**Exercise directions**
Below are some records. Pull every line that contains the word "from".

-- Opening Marker --

-- ==== Sys2Proof/Certificates/Slice0/Obligations.lean ====
section
/-! DEFINITION. The statements for the provers, each from the spec's numbered rules. Addresses of instructions are
written from the execute phase, where the pc is the instruction's address plus 4 (42_control.md rule R290). -/

open Sys2Proof Sys2Proof.Machine

/-! ### Encoding -/

/-- 30_encoding.md rules R185–R189: words written out bit by bit from the maps decode to the instruction. -/
def Obligations.DecodeSampleWords : Prop :=
  decode 0b000000_00001_00010_00011_00000_100000#32 = .ok (.add 3 1 2)
    ∧ decode 0b000000_00000_00010_00011_11111_000000#32 = .ok (.sll 3 2 31)
    ∧ decode 0b000000_00001_00010_00000_00000_011010#32 = .ok (.div 1 2)
    ∧ decode 0b000000_00000_00000_00100_00000_010000#32 = .ok (.mfhi 4)
    ∧ decode 0b000000_11001_00000_11111_00000_001001#32 = .ok (.jalr 31 25)
    ∧ decode 0b000000_00001_00010_0000000111_110100#32 = .ok (.teq 1 2 7)
    ∧ decode 0b000000_00000000001111111111_001101#32 = .ok (.brk 1023)
    ∧ decode 0b000001_00001_10011_0000000000000010#32 = .ok (.bgezall 1 2)
    ∧ decode 0b000011_00000000000000001000000000#32 = .ok (.jal 512)
    ∧ decode 0b010100_00001_00010_0000000000000010#32 = .ok (.beql 1 2 2)
    ∧ decode 0b011000_00001_00011_1000000000000000#32 = .ok (.daddi 3 1 0x8000)
    ∧ decode 0b100011_00001_00010_0000000000001000#32 = .ok (.lw 2 1 8)
    ∧ decode 0b101100_00001_00010_0000000000000010#32 = .ok (.sdl 2 1 2)
    ∧ decode 0b111000_00001_00010_0000000000000000#32 = .ok (.sc 2 1 0)
    ∧ decode 0b101111_00100_10000_0000000000000000#32 = .ok (.cache 16 4 0)
    ∧ decode 0b010000_00100_00010_01100_00000_000000#32 = .ok (.mtc0 2 12)
    ∧ decode 0b010000_1_0000000000000000000_011000#32 = .ok .eret
    ∧ decode 0b010001_00100000000001000000000000#32 = .ok (.cop1 0x801000)
    ∧ decode 0b010010_00100_00010_00000_00000000000#32 = .ok (.mtc2 2 0)
    ∧ decode 0b010011_00000_00000_0000000000000000#32 = .error .general

/-- 30_encoding.md rules R181–R189: decoding an encoded instruction gives it back, with every operand at every
value its field admits. The encoder's zeros in the ignored fields are the model's choice (log entry 17). -/
def Obligations.DecodeEncode : Prop :=
  ∀ i : Instr, decode (encode i) = .ok i ∧ decodeTableWord 32 (encode i).toNat = some i

/-- R192: a word carries a row's match under its mask exactly when it decodes to an instruction of that row, so
rows never overlap and a word of no row is rejected. -/
def Obligations.DecodeMatchesTable : Prop :=
  (∀ (w : BitVec 32) (j : Instr),
      w &&& (tableRow j).1 = (tableRow j).2 ↔ ∃ i, decode w = .ok i ∧ tableRow i = tableRow j)
    ∧ (∀ (w : BitVec 32) (j k : Instr),
      w &&& (tableRow j).1 = (tableRow j).2 → w &&& (tableRow k).1 = (tableRow k).2 → tableRow j = tableRow k)
    ∧ ∀ w : BitVec 32, (∀ j : Instr, w &&& (tableRow j).1 ≠ (tableRow j).2) → ∃ r, decode w = .error r

/-- R190, R188, R459: a word of no row raises ReservedInstruction, in the COP0 and COP2 spaces only after the
usability check of the space. -/
def Obligations.ReservedWords : Prop :=
  ∀ (s : State) (w : BitVec 32), (∀ j : Instr, w &&& (tableRow j).1 ≠ (tableRow j).2) →
    (w.extractLsb' 26 6 ≠ 0x10#6 → w.extractLsb' 26 6 ≠ 0x12#6 → s.Raises (s.executeWord w) 10 none none)
    ∧ (w.extractLsb' 26 6 = 0x10#6 → (s.mode = .kernel ∨ s.cu0 = true) → s.Raises (s.executeWord w) 10 none none)
    ∧ (w.extractLsb' 26 6 = 0x10#6 → ¬ (s.mode = .kernel ∨ s.cu0 = true) →
        s.Raises (s.executeWord w) 11 none (some 0))
    ∧ (w.extractLsb' 26 6 = 0x12#6 → s.cu2 = true → s.Raises (s.executeWord w) 10 none none)
    ∧ (w.extractLsb' 26 6 = 0x12#6 → s.cu2 = false → s.Raises (s.executeWord w) 11 none (some 2))

/-! ### Reset and launch -/

/-- R540, R541 for the launch of log entry 4 (a boot ROM present, nothing listed in RAM or either ROM: the
model's choice): every register 0, kernel mode, interrupts off, the pc at the reset vector. -/
def Obligations.ResetState : Prop :=
  (∀ r, State.reset.gpr r = 0) ∧ State.reset.hi = 0 ∧ State.reset.lo = 0
    ∧ State.reset.pc = 0xFFFFFFFFBFC00000 ∧ State.reset.pending = none ∧ State.reset.llBit = false
    ∧ State.reset.cop2Latch = 0 ∧ State.reset.cp0 = ⟨0, 0, 0, 0, ⟨false, false, false, 0, 0, false⟩, 0, 0, 0, 0, 0, 0, 0, 0⟩
    ∧ State.reset.causeWord = 0 ∧ State.reset.mi = ⟨0, 0, 0⟩ ∧ State.reset.ext = ⟨false, false, false, false⟩
    ∧ State.reset.pi = ⟨0, 0, false, false, true⟩ ∧ State.reset.dmaInflight = false
    ∧ State.reset.mode = .kernel ∧ ¬ State.reset.InterruptDue ∧ State.reset.Modelled
    ∧ (∀ rt, CompletesGpr (.mfc0 rt 16) State.reset rt fun v => v = 0x7006E460)
    ∧ ∀ rt, CompletesGpr (.mfc0 rt 15) State.reset rt fun v => v = 0xB22

/-- The state after reset satisfies the machine's invariant. -/
def Obligations.ResetInvariant : Prop := State.reset.Inv

/-- R541, R542: which launches start, where the pc is, and what the high-level boot copies, byte for byte; and a
launch whose images are well formed starts in the invariant. `HLE_INIT_REGS` has its default, empty. -/
def Obligations.LaunchStart : Prop :=
  (∀ l : Launch, l.rom = none → l.start = none)
    ∧ (∀ (l : Launch) (rom boot : Image), l.rom = some rom → l.bootRom = some boot → boot.size ≤ 0x7C0 →
        l.start = some { State.reset with
          ram := l.initRam, rom := rom, bootRom := some boot, params := l.params })
    ∧ (∀ (l : Launch) (rom boot : Image), l.rom = some rom → l.bootRom = some boot → 0x7C0 < boot.size →
        l.start = none)
    ∧ (∀ (l : Launch) (rom : Image), l.rom = some rom → l.bootRom = none → rom.size < 0x1000 → l.start = none)
    ∧ (∀ (l : Launch) (rom : Image) (entry : List Byte), l.rom = some rom → l.bootRom = none →
        0x1000 ≤ rom.size → l.hleInitRegs = [] →
        entry.length = 4 → (∀ j, (h : j < entry.length) → rom.cells.read (8 + j) = entry[j]) →
        ∃ t, l.start = some t ∧ IsWord t.pc (bigEndian entry)
          ∧ t = { State.reset with
              pc := t.pc, ram := t.ram, rom := rom, bootRom := none, params := l.params }
          ∧ ∀ a < t.ramSize, t.ram.read a =
              let first := (bigEndian entry % 2 ^ 29) % t.ramSize
              if first ≤ a ∧ a - first < min 0x100000 (min (rom.size - 0x1000) (t.ramSize - first))
              then rom.cells.read (0x1000 + (a - first)) else l.initRam.read a)
    ∧ ∀ (l : Launch) (t : State), l.start = some t → l.initRam.wf = true →
        l.initRam.below l.params.rdramSize.bytes = true → (∀ m, l.rom = some m → m.Wf) →
        (∀ m, l.bootRom = some m → m.Wf) → t.Inv

/-! ### The invariant -/

/-- R31, R55, R100–R102, R145–R149, R504: every step of the machine keeps the invariant, from every state. That no
step writes MI_MODE's bits 13:10 is the model's inference (log entry 21). -/
def Obligations.StepKeepsInvariant : Prop :=
  ∀ s t : State, s.Inv → step s = .next t → t.Inv

/-! ### General registers -/

/-- R31: register 0 reads 0 and discards writes; every other register holds what was last written; all are 0
after reset. -/
def Obligations.RegisterZero : Prop :=
  (∀ s : State, s.gpr 0 = 0) ∧ (∀ (s : State) (v : Word), s.setGpr 0 v = s)
    ∧ (∀ (s : State) (r q : RegIdx) (v : Word), r ≠ 0 → (s.setGpr r v).gpr q = if q = r then v else s.gpr q)
    ∧ ∀ r, State.reset.gpr r = 0

/-! ### Arithmetic, compare, logical, shift (40_alu.md). Writing register 0 is part of `CompletesGpr`. -/

/-- R202, R204, R211, R227: the word operations without trap, sign-extended from bit 31. -/
def Obligations.WordArithmetic : Prop :=
  DecodesSpecial 0x21 (fun rs rt rd _ => .addu rd rs rt)
    ∧ DecodesSpecial 0x23 (fun rs rt rd _ => .subu rd rs rt)
    ∧ DecodesImmediate 0x09 (fun rs rt imm => .addiu rt rs imm)
    ∧ DecodesImmediate 0x0F (fun _ rt imm => .lui rt imm)
    ∧ ∀ (s : State) (d rs rt : RegIdx) (imm : Imm16),
      CompletesGpr (.addu d rs rt) s d (fun v => IsWord v (signedWord (s.gpr rs) + signedWord (s.gpr rt)))
      ∧ CompletesGpr (.subu d rs rt) s d (fun v => IsWord v (signedWord (s.gpr rs) - signedWord (s.gpr rt)))
      ∧ CompletesGpr (.addiu d rs imm) s d (fun v => IsWord v (signedWord (s.gpr rs) + imm.toInt))
      ∧ CompletesGpr (.lui d imm) s d (fun v => IsWord v (imm.toNat * 65536))

/-- R201, R203, R210: the trapping word operations. -/
def Obligations.TrappingWordArithmetic : Prop :=
  DecodesSpecial 0x20 (fun rs rt rd _ => .add rd rs rt)
    ∧ DecodesSpecial 0x22 (fun rs rt rd _ => .sub rd rs rt)
    ∧ DecodesImmediate 0x08 (fun rs rt imm => .addi rt rs imm)
    ∧ ∀ (s : State) (d rs rt : RegIdx) (imm : Imm16),
      TrapsOnOverflow 32 (.add d rs rt) s d (signedWord (s.gpr rs) + signedWord (s.gpr rt))
      ∧ TrapsOnOverflow 32 (.sub d rs rt) s d (signedWord (s.gpr rs) - signedWord (s.gpr rt))
      ∧ TrapsOnOverflow 32 (.addi d rs imm) s d (signedWord (s.gpr rs) + imm.toInt)

/-- R206, R208, R213: the doubleword operations without trap, outside user mode. -/
def Obligations.DoublewordArithmetic : Prop :=
  DecodesSpecial 0x2D (fun rs rt rd _ => .daddu rd rs rt)
    ∧ DecodesSpecial 0x2F (fun rs rt rd _ => .dsubu rd rs rt)
    ∧ DecodesImmediate 0x19 (fun rs rt imm => .daddiu rt rs imm)
    ∧ ∀ (s : State) (d rs rt : RegIdx) (imm : Imm16), s.mode ≠ .user →
      CompletesGpr (.daddu d rs rt) s d (fun v => IsDouble v ((s.gpr rs).toInt + (s.gpr rt).toInt))
      ∧ CompletesGpr (.dsubu d rs rt) s d (fun v => IsDouble v ((s.gpr rs).toInt - (s.gpr rt).toInt))
      ∧ CompletesGpr (.daddiu d rs imm) s d (fun v => IsDouble v ((s.gpr rs).toInt + imm.toInt))

/-- R205, R207, R212: the trapping doubleword operations, outside user mode. -/
def Obligations.TrappingDoublewordArithmetic : Prop :=
  DecodesSpecial 0x2C (fun rs rt rd _ => .dadd rd rs rt)
    ∧ DecodesSpecial 0x2E (fun rs rt rd _ => .dsub rd rs rt)
    ∧ DecodesImmediate 0x18 (fun rs rt imm => .daddi rt rs imm)
    ∧ ∀ (s : State) (d rs rt : RegIdx) (imm : Imm16), s.mode ≠ .user →
      TrapsOnOverflow 64 (.dadd d rs rt) s d ((s.gpr rs).toInt + (s.gpr rt).toInt)
      ∧ TrapsOnOverflow 64 (.dsub d rs rt) s d ((s.gpr rs).toInt - (s.gpr rt).toInt)
      ∧ TrapsOnOverflow 64 (.daddi d rs imm) s d ((s.gpr rs).toInt + imm.toInt)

-- Closing Marker --

**Solution for this task**
/-! DEFINITION. The statements for the provers, each from the spec's numbered rules. Addresses of instructions are
written from the execute phase, where the pc is the instruction's address plus 4 (42_control.md rule R290). -/
/-- 30_encoding.md rules R185–R189: words written out bit by bit from the maps decode to the instruction. -/
/-- R31, R55, R100–R102, R145–R149, R504: every step of the machine keeps the invariant, from every state. That no
/-- R202, R204, R211, R227: the word operations without trap, sign-extended from bit 31. -/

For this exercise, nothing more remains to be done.